Tarjan 算法,递归错误
Tarjan algorithm, recursion mistakes
我正在尝试实现 Tarjan 算法(在图中查找强连通分量)。
我卡在算法的 dfs 部分,其中组件计数器无法正确更新自身。我认为这是我的递归方法的问题,但我无法修复它。
代码如下:
def dfs_scc(graph, node, components_c, nodes_c, connected_components, visited_nodes):
nodes_c+=1
connected_components[node]=-nodes_c
visited_nodes.append(node)
last=nodes_c
for adj in graph.get_adj(node):
if (connected_components[adj[1]]==0):
b=dfs_scc(graph, adj[1], components_c, nodes_c, connected_components, visited_nodes)
last=min(last, b)
elif (connected_components[adj[1]]<0): last=min(last, -connected_components[adj[1]])

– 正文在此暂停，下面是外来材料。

-- ==== Sys2Proof/Config.lean ====
section
/-! DEFINITION. The implementation parameters of 00_scope.md R9, the two platform parameters I19 and I20, and the
free values the spec leaves open (I14). A Config is fixed from reset (R133, R150). -/

namespace Sys2Proof

/-- PREDICTOR_KIND (R9, R133). -/
inductive PredictorKind where
  | gshare
  | fallthrough
deriving DecidableEq, Repr

/-- REDIRECT_POLICY (R9, R85, R86). -/
inductive RedirectPolicy where
  | fallthroughCompare
  | predictionCompare
deriving DecidableEq, Repr

/-- BTB_INSTALL_INDEX (R9, R129). -/
inductive BtbInstallIndex where
  | xorHistory
  | pcOnly
deriving DecidableEq, Repr

/-- Whether instruction space and data memory are one memory (R28 item 4, I20). -/
inductive InstrSpace where
  | unified
  | separate
deriving DecidableEq, Repr

/-- The parameters of R9, and the platform parameters `instrSpace` (I20) and `jalSteering` (I19). -/
structure Config where
  /-- HIST_BITS, H. -/
  histBits : Nat
  /-- BTB_INDEX_BITS, B. -/
  btbIndexBits : Nat
  /-- BHT_INIT. -/
  bhtInit : SatCounter
  /-- PREDICTOR_KIND. -/
  predictor : PredictorKind
  /-- REDIRECT_POLICY. -/
  redirectPolicy : RedirectPolicy
  /-- BTB_INSTALL_INDEX. -/
  btbInstall : BtbInstallIndex
  /-- MMIO_BASE. -/
  mmioBase : Word
  /-- MMIO_SIZE. -/
  mmioSize : Nat
  /-- CSR_INERT_SET. -/
  csrInert : List Word
  /-- CYCLE_LO_ADDR. -/
  cycleLo : Word
  /-- CYCLE_HI_ADDR. -/
  cycleHi : Word
  /-- INSTRET_LO_ADDR. -/
  instretLo : Word
  /-- INSTRET_HI_ADDR. -/
  instretHi : Word
  /-- RESET_PC. -/
  resetPc : Word
  /-- One memory for instructions and data, or two (I20). -/
  instrSpace : InstrSpace
  /-- Fetch or decode steers the fetch stream to a JAL's target (R90, R157, I19). -/
  jalSteering : Bool
deriving DecidableEq, Repr

/-- The four counter addresses (R116). -/
def Config.counterAddrs (c : Config) : List Word := [c.cycleLo, c.cycleHi, c.instretLo, c.instretHi]

/-- The bounds of R9: 1 <= H <= 30, 1 <= B <= 29, MMIO_SIZE >= 1, MMIO_BASE + MMIO_SIZE <= 2^32, four distinct
counter addresses outside CSR_INERT_SET. -/
def Config.wf (c : Config) : Bool :=
  decide (1 ≤ c.histBits) && decide (c.histBits ≤ 30) &&
  decide (1 ≤ c.btbIndexBits) && decide (c.btbIndexBits ≤ 29) &&
  decide (1 ≤ c.mmioSize) && decide (c.mmioBase.toNat + c.mmioSize ≤ 2 ^ 32) &&
  decide c.counterAddrs.Nodup && c.counterAddrs.all (fun a => !c.csrInert.contains a)

/-- The values the test vectors use (95_test_vectors.md section 0), with RESET_PC = 0 as its programs have it. R9 calls
them suggested. DESIGN CHOICE (log 1), unsafe for a statement about `State.reset` alone. -/
def Config.suggested : Config where
  histBits := 4
  btbIndexBits := 4
  bhtInit := 0#2
  predictor := .gshare
  redirectPolicy := .fallthroughCompare
  btbInstall := .xorHistory
  mmioBase := 0xF0000000#32
  mmioSize := 0x100
  csrInert := [0x340#32]
  cycleLo := 0xC00#32
  cycleHi := 0xC80#32
  instretLo := 0xC02#32
  instretHi := 0xC82#32
  resetPc := 0#32
  instrSpace := .unified
  jalSteering := true

/-- How many CycleTicks fall before the n-th Execute transaction (R121, R161, I14 "any value"). A free value: nothing
constrains it (log 10). -/
opaque Config.cycleTicks : Nat → Nat

/-- How many RetireTicks fall before the n-th Execute transaction (R121, R161, I14). A free value (log 10). -/
opaque Config.retireTicks : Nat → Nat

end Sys2Proof
end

if (last==-connected_components[node]):
components_c+=1
print('VISITED NODE QUEUE: ', list(visited_nodes), '; COMPONENTS COUNTER: ', components_c)
while(visited_nodes[-1]!=node):
w=visited_nodes.pop()
connected_components[w]=components_c
w=visited_nodes.pop()
connected_components[w]=components_c
return last
这里输出:
VISITED NODE QUEUE: [0, 1, 6, 2, 4, 5, 7] ; COMPONENTS COUNTER: 1
VISITED NODE QUEUE: [0, 1, 6, 2, 4, 5] ; COMPONENTS COUNTER: 1
VISITED NODE QUEUE: [0, 1, 6] ; COMPONENTS COUNTER: 1
VISITED NODE QUEUE: [3] ; COMPONENTS COUNTER: 1
----------------------
CONNECTED COMPONENT: {0: 1, 1: 1, 2: 1, 3: 1, 4: 1, 5: 1, 6: 1, 7: 1}
正如你所看到的,被访问节点的队列以正确的顺序删除元素,首先递归节点 7 被弹出当然只是它在那个组件中;在下一次递归中,属于同一组件的节点 2、4 和 5 被删除,依此类推。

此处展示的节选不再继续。